**Data to process**
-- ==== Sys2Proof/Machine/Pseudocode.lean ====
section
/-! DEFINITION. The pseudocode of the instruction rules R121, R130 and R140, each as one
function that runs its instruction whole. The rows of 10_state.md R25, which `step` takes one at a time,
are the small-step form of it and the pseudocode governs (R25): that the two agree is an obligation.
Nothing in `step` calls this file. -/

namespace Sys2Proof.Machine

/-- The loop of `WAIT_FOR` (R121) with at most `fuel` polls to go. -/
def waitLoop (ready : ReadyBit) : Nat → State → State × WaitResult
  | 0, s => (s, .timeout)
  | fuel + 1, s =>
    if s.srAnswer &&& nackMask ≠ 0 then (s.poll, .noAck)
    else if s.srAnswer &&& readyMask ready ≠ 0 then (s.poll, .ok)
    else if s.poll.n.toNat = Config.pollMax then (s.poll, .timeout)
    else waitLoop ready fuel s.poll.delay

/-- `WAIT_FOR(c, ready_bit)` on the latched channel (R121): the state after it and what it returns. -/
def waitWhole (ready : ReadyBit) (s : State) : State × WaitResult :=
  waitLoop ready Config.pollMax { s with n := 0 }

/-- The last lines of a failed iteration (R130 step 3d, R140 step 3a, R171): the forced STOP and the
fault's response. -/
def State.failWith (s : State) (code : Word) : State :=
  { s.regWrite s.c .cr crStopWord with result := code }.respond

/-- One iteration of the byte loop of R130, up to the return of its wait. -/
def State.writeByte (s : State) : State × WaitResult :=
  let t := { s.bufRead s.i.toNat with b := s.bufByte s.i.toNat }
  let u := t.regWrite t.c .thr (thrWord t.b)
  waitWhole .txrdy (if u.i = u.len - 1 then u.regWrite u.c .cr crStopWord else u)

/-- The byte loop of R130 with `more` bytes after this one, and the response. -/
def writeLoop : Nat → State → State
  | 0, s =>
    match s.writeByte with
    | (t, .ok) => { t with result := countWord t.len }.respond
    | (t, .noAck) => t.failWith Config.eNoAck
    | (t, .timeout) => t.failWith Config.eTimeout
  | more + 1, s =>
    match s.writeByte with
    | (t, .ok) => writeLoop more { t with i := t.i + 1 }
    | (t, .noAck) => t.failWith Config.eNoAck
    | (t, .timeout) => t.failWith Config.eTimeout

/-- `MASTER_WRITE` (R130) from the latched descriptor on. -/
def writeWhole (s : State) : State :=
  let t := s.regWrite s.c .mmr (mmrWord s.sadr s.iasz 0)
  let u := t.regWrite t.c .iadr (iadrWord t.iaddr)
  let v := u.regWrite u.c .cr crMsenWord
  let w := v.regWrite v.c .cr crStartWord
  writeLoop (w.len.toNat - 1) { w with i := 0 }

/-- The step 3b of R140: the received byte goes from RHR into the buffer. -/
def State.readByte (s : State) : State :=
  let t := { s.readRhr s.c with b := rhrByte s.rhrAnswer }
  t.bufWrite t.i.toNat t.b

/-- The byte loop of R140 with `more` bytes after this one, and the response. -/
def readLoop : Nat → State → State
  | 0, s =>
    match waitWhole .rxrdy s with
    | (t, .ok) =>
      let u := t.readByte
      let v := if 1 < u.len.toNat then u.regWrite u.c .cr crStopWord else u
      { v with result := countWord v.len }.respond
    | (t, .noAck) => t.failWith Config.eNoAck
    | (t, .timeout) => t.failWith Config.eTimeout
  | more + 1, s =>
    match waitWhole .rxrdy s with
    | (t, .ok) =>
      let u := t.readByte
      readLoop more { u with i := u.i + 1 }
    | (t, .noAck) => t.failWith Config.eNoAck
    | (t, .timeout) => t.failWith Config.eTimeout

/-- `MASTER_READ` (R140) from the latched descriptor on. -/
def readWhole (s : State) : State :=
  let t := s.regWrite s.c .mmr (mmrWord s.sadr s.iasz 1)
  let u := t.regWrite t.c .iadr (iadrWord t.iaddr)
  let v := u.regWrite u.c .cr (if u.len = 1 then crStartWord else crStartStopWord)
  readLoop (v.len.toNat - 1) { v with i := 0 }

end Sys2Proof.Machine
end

--

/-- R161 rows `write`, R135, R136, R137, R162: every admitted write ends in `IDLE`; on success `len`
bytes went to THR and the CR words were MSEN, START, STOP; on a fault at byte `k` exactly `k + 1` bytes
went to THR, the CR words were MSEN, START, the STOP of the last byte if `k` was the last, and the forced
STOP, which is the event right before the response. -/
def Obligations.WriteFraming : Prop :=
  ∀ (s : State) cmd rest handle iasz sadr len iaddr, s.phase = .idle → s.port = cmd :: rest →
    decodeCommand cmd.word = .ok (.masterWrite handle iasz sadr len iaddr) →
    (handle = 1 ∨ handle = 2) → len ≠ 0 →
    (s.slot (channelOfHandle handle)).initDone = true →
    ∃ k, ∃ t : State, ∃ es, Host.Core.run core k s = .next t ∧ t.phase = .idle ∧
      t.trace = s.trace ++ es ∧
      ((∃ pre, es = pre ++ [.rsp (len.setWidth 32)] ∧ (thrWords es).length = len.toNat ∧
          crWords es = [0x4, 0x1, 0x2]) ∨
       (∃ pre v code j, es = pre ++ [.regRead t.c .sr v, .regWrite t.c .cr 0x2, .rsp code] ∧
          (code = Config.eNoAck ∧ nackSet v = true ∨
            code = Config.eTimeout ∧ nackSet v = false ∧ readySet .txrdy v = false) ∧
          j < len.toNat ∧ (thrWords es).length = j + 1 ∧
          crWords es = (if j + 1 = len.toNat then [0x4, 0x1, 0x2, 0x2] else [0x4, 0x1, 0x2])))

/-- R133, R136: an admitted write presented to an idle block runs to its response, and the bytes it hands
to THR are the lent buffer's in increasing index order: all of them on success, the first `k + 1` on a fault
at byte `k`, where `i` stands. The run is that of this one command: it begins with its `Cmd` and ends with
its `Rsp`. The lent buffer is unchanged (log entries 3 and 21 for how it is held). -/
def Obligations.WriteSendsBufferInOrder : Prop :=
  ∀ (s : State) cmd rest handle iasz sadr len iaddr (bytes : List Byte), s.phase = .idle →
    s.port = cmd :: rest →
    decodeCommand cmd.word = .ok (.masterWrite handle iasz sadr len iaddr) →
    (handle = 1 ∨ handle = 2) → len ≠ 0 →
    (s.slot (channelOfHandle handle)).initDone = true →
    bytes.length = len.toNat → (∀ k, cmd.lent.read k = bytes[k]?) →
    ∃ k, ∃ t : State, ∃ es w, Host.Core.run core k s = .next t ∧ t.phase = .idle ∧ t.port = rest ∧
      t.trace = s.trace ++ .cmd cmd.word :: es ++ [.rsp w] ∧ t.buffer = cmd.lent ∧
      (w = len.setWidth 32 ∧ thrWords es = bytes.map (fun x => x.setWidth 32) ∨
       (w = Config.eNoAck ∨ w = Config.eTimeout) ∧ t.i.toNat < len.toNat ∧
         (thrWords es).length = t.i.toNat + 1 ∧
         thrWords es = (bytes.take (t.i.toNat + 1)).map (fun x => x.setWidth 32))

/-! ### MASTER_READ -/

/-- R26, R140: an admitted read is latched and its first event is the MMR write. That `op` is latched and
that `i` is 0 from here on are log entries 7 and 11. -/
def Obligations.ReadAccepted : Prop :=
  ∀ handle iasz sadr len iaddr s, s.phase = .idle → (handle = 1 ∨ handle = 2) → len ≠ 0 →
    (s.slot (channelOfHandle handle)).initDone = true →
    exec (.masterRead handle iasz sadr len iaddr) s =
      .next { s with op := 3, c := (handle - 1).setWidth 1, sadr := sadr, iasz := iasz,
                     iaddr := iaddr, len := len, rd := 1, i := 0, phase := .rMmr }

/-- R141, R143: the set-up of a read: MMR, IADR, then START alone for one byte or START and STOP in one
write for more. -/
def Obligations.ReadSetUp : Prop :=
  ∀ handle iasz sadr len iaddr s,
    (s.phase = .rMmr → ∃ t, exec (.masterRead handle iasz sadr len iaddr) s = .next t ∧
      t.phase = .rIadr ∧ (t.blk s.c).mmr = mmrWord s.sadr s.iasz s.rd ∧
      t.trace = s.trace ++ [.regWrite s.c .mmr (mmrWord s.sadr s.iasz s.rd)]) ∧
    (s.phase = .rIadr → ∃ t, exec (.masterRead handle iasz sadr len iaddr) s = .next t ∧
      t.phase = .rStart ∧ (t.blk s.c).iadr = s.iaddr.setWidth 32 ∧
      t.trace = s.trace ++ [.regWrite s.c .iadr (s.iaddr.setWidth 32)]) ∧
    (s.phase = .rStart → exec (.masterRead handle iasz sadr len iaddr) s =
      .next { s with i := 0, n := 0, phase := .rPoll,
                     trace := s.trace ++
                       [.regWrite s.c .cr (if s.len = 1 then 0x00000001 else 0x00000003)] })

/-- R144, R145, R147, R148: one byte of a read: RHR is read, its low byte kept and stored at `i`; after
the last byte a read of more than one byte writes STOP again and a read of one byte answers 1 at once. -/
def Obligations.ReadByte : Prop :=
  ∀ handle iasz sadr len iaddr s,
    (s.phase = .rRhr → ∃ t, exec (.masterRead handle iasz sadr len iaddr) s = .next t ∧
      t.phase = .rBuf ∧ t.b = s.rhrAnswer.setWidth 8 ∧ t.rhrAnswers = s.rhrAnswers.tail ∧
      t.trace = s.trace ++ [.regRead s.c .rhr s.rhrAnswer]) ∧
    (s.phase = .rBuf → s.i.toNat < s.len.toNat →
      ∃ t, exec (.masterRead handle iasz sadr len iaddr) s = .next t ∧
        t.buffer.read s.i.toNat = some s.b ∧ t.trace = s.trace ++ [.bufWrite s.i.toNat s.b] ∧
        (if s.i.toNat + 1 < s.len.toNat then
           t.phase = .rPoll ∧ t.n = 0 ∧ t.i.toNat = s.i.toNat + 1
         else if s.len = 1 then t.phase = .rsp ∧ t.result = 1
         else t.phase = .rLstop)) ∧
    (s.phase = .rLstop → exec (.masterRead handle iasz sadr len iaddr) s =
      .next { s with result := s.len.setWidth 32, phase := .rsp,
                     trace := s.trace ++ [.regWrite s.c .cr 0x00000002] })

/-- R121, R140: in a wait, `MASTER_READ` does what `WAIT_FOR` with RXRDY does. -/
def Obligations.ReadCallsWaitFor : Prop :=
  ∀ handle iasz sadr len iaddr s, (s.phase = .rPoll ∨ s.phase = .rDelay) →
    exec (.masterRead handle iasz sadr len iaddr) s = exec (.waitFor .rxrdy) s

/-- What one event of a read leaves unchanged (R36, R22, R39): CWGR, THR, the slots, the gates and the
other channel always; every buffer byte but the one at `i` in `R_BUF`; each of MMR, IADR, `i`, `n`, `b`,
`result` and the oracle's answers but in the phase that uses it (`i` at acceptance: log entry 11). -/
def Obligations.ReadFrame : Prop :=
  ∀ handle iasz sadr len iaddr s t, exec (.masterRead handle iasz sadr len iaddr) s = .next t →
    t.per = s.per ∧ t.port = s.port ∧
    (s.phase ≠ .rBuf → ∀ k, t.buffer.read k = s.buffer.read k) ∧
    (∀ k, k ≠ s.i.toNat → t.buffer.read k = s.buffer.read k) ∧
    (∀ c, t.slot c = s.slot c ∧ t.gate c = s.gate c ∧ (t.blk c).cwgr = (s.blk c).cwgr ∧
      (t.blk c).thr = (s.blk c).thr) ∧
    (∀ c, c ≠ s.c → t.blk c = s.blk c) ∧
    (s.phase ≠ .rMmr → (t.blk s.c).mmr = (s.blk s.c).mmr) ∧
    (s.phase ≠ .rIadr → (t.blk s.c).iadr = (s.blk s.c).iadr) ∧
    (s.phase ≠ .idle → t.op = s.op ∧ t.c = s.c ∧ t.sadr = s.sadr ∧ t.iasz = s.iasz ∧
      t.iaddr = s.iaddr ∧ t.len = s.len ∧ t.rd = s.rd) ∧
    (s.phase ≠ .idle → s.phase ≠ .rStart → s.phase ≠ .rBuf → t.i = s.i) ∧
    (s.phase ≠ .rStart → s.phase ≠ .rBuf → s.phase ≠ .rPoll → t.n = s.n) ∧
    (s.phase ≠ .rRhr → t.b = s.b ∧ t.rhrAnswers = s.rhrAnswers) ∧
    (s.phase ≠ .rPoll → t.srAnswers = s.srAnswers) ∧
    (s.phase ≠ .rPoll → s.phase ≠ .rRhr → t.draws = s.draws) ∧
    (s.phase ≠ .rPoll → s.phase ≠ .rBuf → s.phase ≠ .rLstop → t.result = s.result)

* * *

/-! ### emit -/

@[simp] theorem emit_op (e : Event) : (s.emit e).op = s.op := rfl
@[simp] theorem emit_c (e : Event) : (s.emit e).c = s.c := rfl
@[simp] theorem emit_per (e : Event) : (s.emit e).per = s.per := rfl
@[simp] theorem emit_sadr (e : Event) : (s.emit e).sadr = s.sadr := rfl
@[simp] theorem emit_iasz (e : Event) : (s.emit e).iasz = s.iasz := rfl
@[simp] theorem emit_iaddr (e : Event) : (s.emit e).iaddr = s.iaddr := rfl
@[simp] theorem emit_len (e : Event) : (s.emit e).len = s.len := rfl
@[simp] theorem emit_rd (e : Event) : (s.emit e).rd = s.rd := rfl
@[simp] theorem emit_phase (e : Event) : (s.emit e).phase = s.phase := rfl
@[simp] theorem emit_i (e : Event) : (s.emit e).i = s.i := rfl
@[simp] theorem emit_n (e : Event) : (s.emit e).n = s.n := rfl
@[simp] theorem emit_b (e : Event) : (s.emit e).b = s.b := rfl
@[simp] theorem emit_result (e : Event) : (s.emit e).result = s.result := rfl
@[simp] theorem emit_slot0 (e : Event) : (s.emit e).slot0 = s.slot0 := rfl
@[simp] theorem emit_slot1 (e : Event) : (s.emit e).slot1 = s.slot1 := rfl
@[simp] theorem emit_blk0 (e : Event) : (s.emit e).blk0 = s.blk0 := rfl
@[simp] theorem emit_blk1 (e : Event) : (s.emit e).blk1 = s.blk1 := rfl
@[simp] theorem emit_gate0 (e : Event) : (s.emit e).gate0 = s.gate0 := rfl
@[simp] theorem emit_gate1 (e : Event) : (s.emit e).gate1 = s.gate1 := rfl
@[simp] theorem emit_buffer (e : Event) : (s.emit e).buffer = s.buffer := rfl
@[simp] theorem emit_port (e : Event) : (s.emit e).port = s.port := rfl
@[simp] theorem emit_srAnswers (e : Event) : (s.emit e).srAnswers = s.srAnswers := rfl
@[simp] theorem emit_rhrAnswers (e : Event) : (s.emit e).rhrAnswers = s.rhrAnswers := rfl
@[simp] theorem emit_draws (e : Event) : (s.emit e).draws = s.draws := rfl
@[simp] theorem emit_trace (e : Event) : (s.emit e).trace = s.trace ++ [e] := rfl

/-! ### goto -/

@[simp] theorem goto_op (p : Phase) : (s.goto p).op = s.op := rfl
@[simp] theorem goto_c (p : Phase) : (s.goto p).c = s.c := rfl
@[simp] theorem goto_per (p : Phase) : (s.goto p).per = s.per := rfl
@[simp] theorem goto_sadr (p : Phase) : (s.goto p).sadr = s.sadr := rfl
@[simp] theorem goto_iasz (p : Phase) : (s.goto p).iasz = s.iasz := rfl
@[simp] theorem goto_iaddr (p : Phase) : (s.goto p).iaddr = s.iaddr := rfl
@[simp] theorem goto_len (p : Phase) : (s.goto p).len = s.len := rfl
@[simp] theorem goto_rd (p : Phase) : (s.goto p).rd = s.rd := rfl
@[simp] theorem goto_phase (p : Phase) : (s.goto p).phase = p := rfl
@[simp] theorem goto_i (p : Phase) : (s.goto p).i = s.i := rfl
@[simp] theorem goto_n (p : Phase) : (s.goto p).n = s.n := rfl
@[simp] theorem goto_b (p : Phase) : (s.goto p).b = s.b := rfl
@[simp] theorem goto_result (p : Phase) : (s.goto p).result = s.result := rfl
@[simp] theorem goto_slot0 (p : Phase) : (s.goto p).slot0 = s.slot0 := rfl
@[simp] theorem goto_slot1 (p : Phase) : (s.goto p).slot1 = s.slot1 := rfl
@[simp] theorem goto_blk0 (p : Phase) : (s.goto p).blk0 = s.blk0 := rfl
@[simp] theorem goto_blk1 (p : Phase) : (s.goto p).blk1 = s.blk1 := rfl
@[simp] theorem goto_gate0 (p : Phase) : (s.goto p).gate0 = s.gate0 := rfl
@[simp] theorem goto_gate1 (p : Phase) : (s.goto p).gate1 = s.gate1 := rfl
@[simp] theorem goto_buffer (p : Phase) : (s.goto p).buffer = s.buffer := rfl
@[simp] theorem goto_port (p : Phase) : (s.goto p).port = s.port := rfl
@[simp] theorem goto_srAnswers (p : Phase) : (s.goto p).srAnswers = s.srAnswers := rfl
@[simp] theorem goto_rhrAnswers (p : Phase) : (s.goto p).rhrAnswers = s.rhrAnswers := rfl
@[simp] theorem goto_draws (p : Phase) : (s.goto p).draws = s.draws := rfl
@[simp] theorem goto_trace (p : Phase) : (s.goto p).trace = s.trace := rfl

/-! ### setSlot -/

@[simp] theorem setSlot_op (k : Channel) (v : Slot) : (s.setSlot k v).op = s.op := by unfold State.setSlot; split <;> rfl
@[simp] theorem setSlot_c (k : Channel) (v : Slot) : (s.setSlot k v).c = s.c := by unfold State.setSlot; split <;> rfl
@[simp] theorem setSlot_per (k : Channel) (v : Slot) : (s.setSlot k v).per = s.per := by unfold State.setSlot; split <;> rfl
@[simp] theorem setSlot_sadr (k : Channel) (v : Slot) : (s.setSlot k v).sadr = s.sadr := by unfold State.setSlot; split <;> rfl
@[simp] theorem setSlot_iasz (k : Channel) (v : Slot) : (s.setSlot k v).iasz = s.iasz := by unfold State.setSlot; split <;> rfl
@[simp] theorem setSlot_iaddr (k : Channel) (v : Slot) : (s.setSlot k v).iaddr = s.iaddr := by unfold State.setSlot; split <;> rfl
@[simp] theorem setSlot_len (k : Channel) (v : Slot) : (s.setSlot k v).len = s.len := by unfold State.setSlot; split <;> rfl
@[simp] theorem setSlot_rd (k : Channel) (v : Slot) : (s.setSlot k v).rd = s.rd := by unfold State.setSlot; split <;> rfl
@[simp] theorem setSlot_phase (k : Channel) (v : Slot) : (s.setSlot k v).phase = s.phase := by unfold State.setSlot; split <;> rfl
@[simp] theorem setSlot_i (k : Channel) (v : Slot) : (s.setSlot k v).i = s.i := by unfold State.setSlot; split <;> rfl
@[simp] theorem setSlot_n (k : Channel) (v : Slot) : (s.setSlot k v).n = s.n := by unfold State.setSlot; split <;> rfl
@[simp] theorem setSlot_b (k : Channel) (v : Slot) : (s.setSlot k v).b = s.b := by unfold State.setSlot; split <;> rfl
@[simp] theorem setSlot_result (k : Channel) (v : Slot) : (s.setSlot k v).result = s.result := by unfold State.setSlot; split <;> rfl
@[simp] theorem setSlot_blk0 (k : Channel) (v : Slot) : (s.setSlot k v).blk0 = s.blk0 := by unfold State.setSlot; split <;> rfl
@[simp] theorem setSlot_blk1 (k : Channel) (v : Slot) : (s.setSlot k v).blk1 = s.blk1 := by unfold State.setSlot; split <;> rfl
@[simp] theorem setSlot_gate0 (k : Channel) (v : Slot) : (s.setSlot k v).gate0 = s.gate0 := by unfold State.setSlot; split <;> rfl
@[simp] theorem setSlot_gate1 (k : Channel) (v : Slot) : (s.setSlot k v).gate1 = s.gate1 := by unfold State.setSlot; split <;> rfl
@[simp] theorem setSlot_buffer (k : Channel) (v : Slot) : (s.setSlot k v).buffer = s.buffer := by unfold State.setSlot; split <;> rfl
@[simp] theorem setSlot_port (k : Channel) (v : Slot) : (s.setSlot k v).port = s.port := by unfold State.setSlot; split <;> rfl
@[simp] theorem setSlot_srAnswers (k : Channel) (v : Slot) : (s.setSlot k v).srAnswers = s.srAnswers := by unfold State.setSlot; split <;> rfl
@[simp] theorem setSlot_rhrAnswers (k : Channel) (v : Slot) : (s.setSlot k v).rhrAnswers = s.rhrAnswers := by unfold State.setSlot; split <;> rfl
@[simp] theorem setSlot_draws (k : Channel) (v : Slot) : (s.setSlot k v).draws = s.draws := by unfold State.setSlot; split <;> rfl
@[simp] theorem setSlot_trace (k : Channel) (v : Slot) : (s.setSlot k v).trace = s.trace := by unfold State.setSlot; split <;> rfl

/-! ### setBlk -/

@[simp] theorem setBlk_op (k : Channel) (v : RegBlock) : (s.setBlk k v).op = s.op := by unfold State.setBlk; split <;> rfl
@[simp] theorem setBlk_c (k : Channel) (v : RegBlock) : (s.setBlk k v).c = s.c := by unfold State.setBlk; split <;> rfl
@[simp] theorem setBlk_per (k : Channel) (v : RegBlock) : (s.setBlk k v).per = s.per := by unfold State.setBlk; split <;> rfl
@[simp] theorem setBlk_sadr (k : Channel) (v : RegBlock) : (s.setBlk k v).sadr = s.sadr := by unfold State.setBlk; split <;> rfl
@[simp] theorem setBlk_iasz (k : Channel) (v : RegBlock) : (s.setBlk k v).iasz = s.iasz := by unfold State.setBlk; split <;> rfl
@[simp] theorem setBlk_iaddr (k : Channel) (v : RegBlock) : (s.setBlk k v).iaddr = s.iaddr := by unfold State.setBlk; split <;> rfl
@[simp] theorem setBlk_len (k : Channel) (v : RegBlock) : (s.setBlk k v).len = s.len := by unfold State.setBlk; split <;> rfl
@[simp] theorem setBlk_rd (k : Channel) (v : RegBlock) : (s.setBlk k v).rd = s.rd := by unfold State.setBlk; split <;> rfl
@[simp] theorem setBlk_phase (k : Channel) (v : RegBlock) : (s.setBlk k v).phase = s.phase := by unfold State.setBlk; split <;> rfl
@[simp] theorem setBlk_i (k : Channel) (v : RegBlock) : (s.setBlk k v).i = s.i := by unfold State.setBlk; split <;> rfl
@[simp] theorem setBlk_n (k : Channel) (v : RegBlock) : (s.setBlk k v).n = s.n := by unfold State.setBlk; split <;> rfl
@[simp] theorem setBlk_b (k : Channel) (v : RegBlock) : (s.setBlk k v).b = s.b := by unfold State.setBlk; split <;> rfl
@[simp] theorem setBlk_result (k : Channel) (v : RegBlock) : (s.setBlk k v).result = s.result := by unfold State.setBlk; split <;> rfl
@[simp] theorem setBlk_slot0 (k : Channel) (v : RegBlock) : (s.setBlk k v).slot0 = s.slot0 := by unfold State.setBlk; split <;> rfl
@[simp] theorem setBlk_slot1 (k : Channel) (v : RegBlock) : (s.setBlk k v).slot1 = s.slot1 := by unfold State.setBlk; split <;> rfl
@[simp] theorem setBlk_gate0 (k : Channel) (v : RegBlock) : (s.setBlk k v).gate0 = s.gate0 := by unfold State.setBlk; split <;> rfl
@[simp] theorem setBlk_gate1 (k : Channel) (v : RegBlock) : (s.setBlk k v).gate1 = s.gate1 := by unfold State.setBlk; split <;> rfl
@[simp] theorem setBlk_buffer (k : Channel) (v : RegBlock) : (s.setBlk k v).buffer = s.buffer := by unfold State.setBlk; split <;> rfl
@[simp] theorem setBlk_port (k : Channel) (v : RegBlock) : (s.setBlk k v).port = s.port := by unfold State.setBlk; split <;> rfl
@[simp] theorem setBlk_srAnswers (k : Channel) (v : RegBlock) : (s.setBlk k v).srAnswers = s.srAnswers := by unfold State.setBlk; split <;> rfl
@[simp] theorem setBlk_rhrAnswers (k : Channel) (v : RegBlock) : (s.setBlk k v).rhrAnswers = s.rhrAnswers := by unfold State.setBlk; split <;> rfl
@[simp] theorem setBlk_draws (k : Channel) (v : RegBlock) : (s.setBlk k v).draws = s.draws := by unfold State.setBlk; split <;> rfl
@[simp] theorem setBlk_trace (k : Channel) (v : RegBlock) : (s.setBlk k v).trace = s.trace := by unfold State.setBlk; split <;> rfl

**Work order**
Across the entries above, tally every line that includes the string "rIadr", then state only the count.

**Response box**
3